## Records
-- ==== Sys2Proof/Safety.lean ====
section
/-! DEFINITION. What claims are stated in: when a state accepts a command, when the environment lets
every wait of a command end, the bus traces of the transactions, what no run may break (`Inv`), and
the transitions of `BSTATE` the spec allows. -/

namespace Sys2Proof.Machine

/-! Acceptance and progress. -/

/-- Every check of acceptance lets command `i` through in state `s` (R120, R291). -/
def accepts (i : Instr) (s : State) : Prop :=
  s.cfg.timeout = none ∧ s.rst = false ∧ s.seq.fatal = false ∧ s.seq.busy = false ∧
  launchOk s = true ∧ s.ctrl.moden = true ∧ i.wellFormed = true ∧ bufferOk i s = true ∧ preOk i s = true

/-- A state in which the host may write: a launch state (R61), with `rst` released, no fatal fault latched and no
command running, in the baseline of R9. -/
def launch (s : State) : Prop :=
  s.cfg.timeout = none ∧ s.rst = false ∧ s.seq.fatal = false ∧ s.seq.busy = false ∧ launchOk s = true

/-- Does the wait of the engine's present phase, if it is one, end under this drive? The waits are
phase S1 of `GenStart`, which needs both lines free (R150), and every `wait scl_in = 1` (R146). -/
def waitEnds (d : Drive) (s : State) : Bool :=
  if s.eng.eop = .none then true
  else match s.eng.phase with
    | .s1 => !d.sdaLow && !d.sclLow
    | .r2 | .p2 | .tb | .t9 | .va | .a1 => !d.sclLow
    | _ => true

/-- The phases that release SCL and wait for it, each with the phase that follows (R146, R151 to R155). -/
def sclWaits : List (Phase × Phase) :=
  [(.r2, .r3), (.p2, .p3), (.tb, .tc), (.t9, .t10), (.va, .vb), (.a1, .a2)]

/-- Is the present phase a sample point of the bus-collision monitor at which the block intends SDA to be 1
(R147: R3 of R151, P4 of R152, Tc of R153 for a 1 bit, A2 of R155 for a NACK)? -/
def samplePoint (s : State) : Bool :=
  match s.eng.phase with
  | .r3 | .p4 => true
  | .tc => s.eng.sr.getLsbD 7
  | .a2 => s.ctrl.ackdt
  | _ => false

/-- The drives under which `Receive` clocks in the byte `v`, bit 7 first, with no wait (R154, R76). -/
def receiveDrives (v : BitVec 8) : List Drive :=
  [⟨false, false⟩] ++
  (List.range 8).flatMap (fun k => [⟨false, false⟩, ⟨!v.getLsbD (7 - k), false⟩, ⟨false, false⟩]) ++
  [⟨false, false⟩]

/-- The drives `ds` let the block, running `prog` from `s`, make `n` ticks whose wait ends, or complete
before: the environment may hold SCL, or keep the bus busy at a START, as long as it likes in between
(R336: "provided the environment eventually lets SCL rise each time it is released and, for `GenStart`,
eventually leaves the bus free"). -/
def serves (prog : List Step) : List Drive → Nat → State → Bool
  | [], n, s => n == 0 || !s.seq.busy
  | d :: ds, n, s =>
    if n == 0 || !s.seq.busy then true
    else serves prog ds (if waitEnds d s then n - 1 else n) (tick prog d s)

/-- Ticks `XWriteReg` takes when every wait ends at once (R221). -/
def ticksWrite : Nat := 132
/-- Ticks `XReadReg` takes at most when every wait ends at once, the optional acknowledge included
(R224). -/
def ticksRead : Nat := 177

## What the task requires
Where the listing above reaches the line that contains "the transitions of", start retyping, and finish with the line that contains "(R154, R76). -/"; reproduce those lines exactly and no others.

## Task output
the transitions of `BSTATE` the spec allows. -/

namespace Sys2Proof.Machine

/-! Acceptance and progress. -/

/-- Every check of acceptance lets command `i` through in state `s` (R120, R291). -/
def accepts (i : Instr) (s : State) : Prop :=
  s.cfg.timeout = none ∧ s.rst = false ∧ s.seq.fatal = false ∧ s.seq.busy = false ∧
  launchOk s = true ∧ s.ctrl.moden = true ∧ i.wellFormed = true ∧ bufferOk i s = true ∧ preOk i s = true

/-- A state in which the host may write: a launch state (R61), with `rst` released, no fatal fault latched and no
command running, in the baseline of R9. -/
def launch (s : State) : Prop :=
  s.cfg.timeout = none ∧ s.rst = false ∧ s.seq.fatal = false ∧ s.seq.busy = false ∧ launchOk s = true

/-- Does the wait of the engine's present phase, if it is one, end under this drive? The waits are
phase S1 of `GenStart`, which needs both lines free (R150), and every `wait scl_in = 1` (R146). -/
def waitEnds (d : Drive) (s : State) : Bool :=
  if s.eng.eop = .none then true
  else match s.eng.phase with
    | .s1 => !d.sdaLow && !d.sclLow
    | .r2 | .p2 | .tb | .t9 | .va | .a1 => !d.sclLow
    | _ => true

/-- The phases that release SCL and wait for it, each with the phase that follows (R146, R151 to R155). -/
def sclWaits : List (Phase × Phase) :=
  [(.r2, .r3), (.p2, .p3), (.tb, .tc), (.t9, .t10), (.va, .vb), (.a1, .a2)]

/-- Is the present phase a sample point of the bus-collision monitor at which the block intends SDA to be 1
(R147: R3 of R151, P4 of R152, Tc of R153 for a 1 bit, A2 of R155 for a NACK)? -/
def samplePoint (s : State) : Bool :=
  match s.eng.phase with
  | .r3 | .p4 => true
  | .tc => s.eng.sr.getLsbD 7
  | .a2 => s.ctrl.ackdt
  | _ => false

/-- The drives under which `Receive` clocks in the byte `v`, bit 7 first, with no wait (R154, R76). -/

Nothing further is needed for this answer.